Steven Lu
Steven Lu

Reputation: 43427

What is a good pattern for correctly appending to a file with async await?

Is it safe to call functions like fs.appendFile() repeatedly? A contrived example you could consider is when using child_process.spawn and a "for-async-of" loop to implement tee with js. We get file data in chunks, and would like to append them to a file and perform other processing. If the appendFile() is promisified and awaited, then the execution shall be paused until we know the file has been written, which might be wasted time. However, if I do not await this, I feel no longer certain that my potentially quickly repeated calls to appendFile could result in an interlaced output file.

Does the node fs library perform the file locking for me? What might be an effective way to do so? Should I write a helper class to offload the work into in its own asynchronous appending loop?

Here is my testing so far, which is encouraging though will seemingly never be conclusive:

#!/usr/bin/env node                                                             
const spawn = require('child_process').spawn;                                   
const fs = require('fs');                                                       
const util = require('util');                                                   
const start = new Date();                                                       
const proc = spawn('seq 1 200000', { shell:true });                             
proc.stdout.setEncoding('utf8');                                                
(async()=>{                                                                     
    for await (const data of proc.stdout) {                                     
        console.log(new Date() - start, `got ${data.length} chars of stdout`);  
        util.promisify(fs.appendFile)('junk', data);                            
    };                                                                          
})();                                                                           

Output:

5 'got 8192 chars of stdout'
7 'got 65536 chars of stdout'
7 'got 65536 chars of stdout'
7 'got 53248 chars of stdout'
8 'got 65536 chars of stdout'
8 'got 65536 chars of stdout'
8 'got 49152 chars of stdout'
9 'got 65536 chars of stdout'
9 'got 65536 chars of stdout'
9 'got 65536 chars of stdout'
9 'got 24576 chars of stdout'
9 'got 65536 chars of stdout'
9 'got 40960 chars of stdout'
10 'got 49152 chars of stdout'
10 'got 32768 chars of stdout'
10 'got 32768 chars of stdout'
10 'got 32768 chars of stdout'
10 'got 32768 chars of stdout'
10 'got 32768 chars of stdout'
11 'got 32768 chars of stdout'
11 'got 32768 chars of stdout'
11 'got 32768 chars of stdout'
11 'got 24576 chars of stdout'
11 'got 24576 chars of stdout'
11 'got 32768 chars of stdout'
12 'got 65536 chars of stdout'
12 'got 65536 chars of stdout'
13 'got 64191 chars of stdout'

diff junk <(sort -n junk) reveals that the output is correct (nothing got interlaced).

When I added await in front of the append call, the time taken to perform the write increased by a factor of about 30%.

I guess based on the results I will just await the appendFile call even though it looks safe to skip that.

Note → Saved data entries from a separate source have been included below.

/-- The gates of an old sink stop, and its guard takes the limits of vSafe5V. -/
theorem Dev.swapGates_stops (hon : d.get (T.swGates p) ≠ 0) (hg : d.gates p = 1 ∨ d.gates p = 2) : (d.swapGates p).gates p = 3 ∧
    (d.swapGates p).get (F.GRD_STAT_STOPWHY p) = 21 ∧ (d.swapGates p).get (H.grdSink p) = 0 ∧ (d.swapGates p).get (H.vexp p) = 500 := by
  have hstop : Keeps d (d.stop (T.swGates p)) [T.swGates 0] := (Keeps.refl d _).stop
  have hgates : (d.stop (T.swGates p)).gates p = d.gates p := hstop.get _
  have heq : d.swapGates p = ((d.stop (T.swGates p)).gateStop p 21 false).swapLimits p false := if_pos (by simpa [Dev.armed] using hon)
  obtain ⟨h3, hwhy⟩ := (d.stop (T.swGates p)).gateStop_stops hp 21 false (by rwa [hgates])
  have hset (e : Dev) : Keeps e (e.puts [(H.grdSink p, b2n false), (H.vexp p, 500), (H.keepLim p, 0)]) [H.grdSink 0, H.vexp 0, H.keepLim 0] :=
    .puts (.refl e _)
  have heff (e : Dev) := e.effUpdate_keeps hp
  rw [heq, Dev.swapLimits]
  refine ⟨((heff _).get _).trans (((hset _).get _).trans h3), ((heff _).get _).trans (((hset _).get _).trans hwhy),
    ((heff _).get _).trans ?_, ((heff _).get _).trans ?_⟩
  · simp (disch := (simp only [hkey]; omega)) only [Dev.puts_cons, Dev.puts_nil, Dev.get_put_ne, Dev.get_put_self]
    rfl
  · simp (disch := (simp only [hkey]; omega)) only [Dev.puts_cons, Dev.puts_nil, Dev.get_put_ne, Dev.get_put_self]
    rfl

end

example (d : Dev) : (d.effUpdate 3).get (T.swGates 3) = d.get (T.swGates 3) := (d.effUpdate_keeps (by decide)).get _

/-! ### Failures (R258) -/

/-- What may be written before a swap fails. -/
def swapFailFlds : List Fld := [T.psOff 0, T.psOn 0, T.swVbs 0, T.safe0v 0, T.pgto 0, F.PRT_PE_EVT_XFERFAIL 0, F.PRT_PE_STAT_HRCNT 0,
  F.PRT_PE_EVT_HARDRST 0]

section
variable {d : Dev} {p : Nat} (hp : p < 24)
include hp

/-- A swap that fails: the event or timer, and then ErrorRecovery with its code. -/
theorem Dev.swapFails_shows {e g : Dev} {code : Nat} (hacc : d.get (H.swAcc p) = 1) (hatt : d.att p ≠ 0) (hk : Keeps d e swapFailFlds)
    (hg : g = e.errRecover p 18 code) (h7 : 7 ≤ code) (h16 : code < 16) : g.att p = 9 ∧ g.get (F.PRT_SWAP_STAT_LASTEND p) = code ∧
      g.get (F.PRT_SWAP_STAT_STEP p) = 0 ∧ g.get (F.PRT_SWAP_STAT_FAIL p) = 1 ∧
      g.get (F.PRT_SWAP_STAT_SWCNT p) = d.get (F.PRT_SWAP_STAT_SWCNT p) := by
  have hacc' : e.bit (H.swAcc p) = true := by rw [Dev.bit, hk.get (H.swAcc p), hacc]; rfl
  have hatt' : e.att p ≠ 0 := by rwa [Dev.att, hk.get (F.PRT_ATT_STAT_STATE p)]
  subst hg
  obtain ⟨h9, hlast, hstep, hfail, hcnt⟩ := e.errRecover_swap hp 18 hacc' hatt' h7 h16
  exact ⟨h9, hlast, hstep, hfail, hcnt.trans (hk.get _)⟩

variable (hacc : d.get (H.swAcc p) = 1)
include hacc

omit hacc in
theorem Dev.psOffEnd_fails (hon : d.get (T.psOff p) ≠ 0) : ∃ e, Keeps d e swapFailFlds ∧ d.psOffEnd p = e.errRecover p 18 8 :=
  ⟨_, (Keeps.refl d _).stop (f := T.psOff p), if_pos (by simpa [Dev.armed] using hon)⟩

omit hacc in
theorem Dev.psOnEnd_waits (hon : d.get (T.psOn p) ≠ 0) (hstep : d.get (F.PRT_SWAP_STAT_STEP p) = 7) :
    ∃ e, Keeps d e swapFailFlds ∧ d.psOnEnd p = e.errRecover p 18 9 := by
  have hstop : Keeps d (d.stop (T.psOn p)) swapFailFlds := (Keeps.refl d _).stop
  refine ⟨_, hstop, ?_⟩
  unfold Dev.psOnEnd
  dsimp only
  rw [Dev.armed, if_pos (by simpa using hon), hstop.get (F.PRT_SWAP_STAT_STEP p), if_pos hstep]

omit hacc in
theorem Dev.psOnEnd_unsettled (hon : d.get (T.psOn p) ≠ 0) (hstep : d.get (F.PRT_SWAP_STAT_STEP p) = 9) (htx : d.txs p = []) :
    ∃ e, Keeps d e swapFailFlds ∧ d.psOnEnd p = e.errRecover p 18 11 := by
  have hstop : Keeps d (d.stop (T.psOn p)) swapFailFlds := (Keeps.refl d _).stop
  refine ⟨_, hstop.peEvt hp (evt := F.PRT_PE_EVT_XFERFAIL p), ?_⟩
  unfold Dev.psOnEnd
  dsimp only
  rw [Dev.armed, if_pos (by simpa using hon), hstop.get (F.PRT_SWAP_STAT_STEP p), hstep, hstop.txs p, htx]
  rfl

omit hacc in
theorem Dev.swapVbsEnd_fails (hon : d.get (T.swVbs p) ≠ 0) : ∃ e, Keeps d e swapFailFlds ∧ d.swapVbsEnd p = e.errRecover p 18 10 :=
  ⟨_, (Keeps.refl d _).stop (f := T.swVbs p), if_pos (by simpa [Dev.armed] using hon)⟩

theorem Dev.safe0vEnd_fails (hon : d.get (T.safe0v p) ≠ 0) : ∃ e, Keeps d e swapFailFlds ∧ d.safe0vEnd p = e.errRecover p 18 10 := by
  have hstop : Keeps d (d.stop (T.safe0v p)) swapFailFlds := (Keeps.refl d _).stop
  refine ⟨_, hstop, ?_⟩
  unfold Dev.safe0vEnd
  dsimp only
  rw [Dev.armed, if_pos (by simpa using hon), Dev.bit, hstop.get (H.swAcc p), hacc]
  rfl

theorem Dev.pgtoEnd_swap (hon : d.get (T.pgto p) ≠ 0) : ∃ e, Keeps d e swapFailFlds ∧ d.pgtoEnd p = e.errRecover p 18 11 := by
  have hevt : Keeps d ((d.stop (T.pgto p)).peEvt p (F.PRT_PE_EVT_XFERFAIL p)) swapFailFlds := .peEvt (.stop (.refl d _)) hp
  refine ⟨_, hevt, ?_⟩
  unfold Dev.pgtoEnd
  dsimp only
  rw [Dev.armed, if_pos (by simpa using hon), Dev.bit, hevt.get (H.swAcc p), hacc]
  rfl

theorem Dev.rxHardReset_swap (hmode : d.mode ≠ 2) (hatt : d.attached p = true) (hpd : d.get (H.pdOn p) = 1) :
    ∃ e, Keeps d e swapFailFlds ∧ d.rxHardReset p = e.errRecover p 18 12 := by
  refine ⟨_, ((Keeps.refl d _).put (f := F.PRT_PE_STAT_HRCNT p) (min 3 (d.get (F.PRT_PE_STAT_HRCNT p) + 1))).peEvt hp
    (evt := F.PRT_PE_EVT_HARDRST p), ?_⟩
  unfold Dev.rxHardReset
  rw [if_neg (by simp [hmode, hatt, Dev.bit, hpd]), if_pos (by simp [Dev.bit, hacc])]

end

example (d : Dev) : (d.stop (T.psOff 3)).txs 3 = d.txs 3 := ((Keeps.refl d [T.psOff 0]).stop).txs 3

/-! ### The partner's PR_Swap (R249-R252) -/

/-- What the start of a swap's exchange keeps of its settings. -/
def latchFlds : List Fld := [H.swIe 0, H.swRetryMax 0]

/-- What an ask of the swap and its default write. -/
def swapAskFlds : List Fld := askRestFlds ++ txFlds ++ [F.PRT_SWAP_STAT_LASTEND 0, F.PRT_SWAP_STAT_STEP 0]

section
variable {d e : Dev} {p : Nat} (hp : p < 24)
include hp

theorem Dev.swapLatch_keeps (d : Dev) : Keeps d (d.swapLatch p) latchFlds := .ite (.refl d _) (.puts (.refl d _))

theorem Dev.decideSwap_keeps (d : Dev) (act arg : Nat) : Keeps d (d.decide_ p 5 act arg) swapAskFlds := by
  have hreply (v : Nat) : Keeps d (d.swapReply p v) swapAskFlds := by
    have hlast : Keeps d (if v = 1 then d.put (F.PRT_SWAP_STAT_LASTEND p) 2 else d) swapAskFlds := .ite (.put (.refl d _) 2) (.refl d _)
    exact .ite (d.txSop_keeps hp 3 [] 8).mono (.andThen (.put hlast 0) (Dev.txSop_keeps _ hp _ [] 31))
  exact hreply _

variable (hk : Keeps d e (rxFlds ++ latchFlds))
include hk

theorem Keeps.ownAwaits : e.ownAwaits p = d.ownAwaits p := by
  simp only [Dev.ownAwaits, Dev.bit, hk.get (H.exOn p), hk.get (H.exOwn p), hk.get (H.await p), hk.get (H.vdmWhat p), hk.txs p,
    hk.get (H.xferOn p)]

theorem Keeps.swapSent : e.swapSent p = d.swapSent p := by
  simp only [Dev.swapSent, hk.get (F.PRT_SWAP_STAT_STEP p)]

end

section
variable {d : Dev} {p : Nat} (hp : p < 24) (hdr : Nat)
include hp

/-- The port as the rows of R249 find it. -/
theorem Dev.heard_latch_keeps : Keeps d ((d.heard p hdr).swapLatch p) (rxFlds ++ latchFlds) :=
  .andThen (d.heard_keeps hp hdr).mono (Dev.swapLatch_keeps hp _)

The performance hit is tiny.

Upvotes: 2

Views: 1904

Answers (2)

jfriend00
jfriend00

Reputation: 707228

Your code is theoretically subject to race conditions because the various writes in different fs.appendFile() operations could clash and could be in flight at the same time because your for loop runs to completion before all the fs.appendFile() operations are done. Therefore you will have multiple fs.appendFile() operations in flight at the same time. This is not a safe way to write code. If you want the writes serialized in a specific order and so that they cannot collide, you should guarantee that this happens by the way you write your code, not by the luck of how the timing all works out or how the internals of the library code are written.

I have proven in a test app that fs.appendFile() does not acquire exclusive access and does not lock the file and mulitple fs.appendFile() writes from the same program can overwrite one another or they can interleave in an unpredictable order. This means that you are taking a risk by having multiple fs.appendFile() operations in flight at the same time. My guess is that you are getting lucky because of the speed of your disk writes and the ability to handle large chunks at once. If the underlying system had to break the writes up into multiple chunks you'd have more of a chance of conflict.

In addition, this luck probably also varies by OS, by file system type and by file system load and performance.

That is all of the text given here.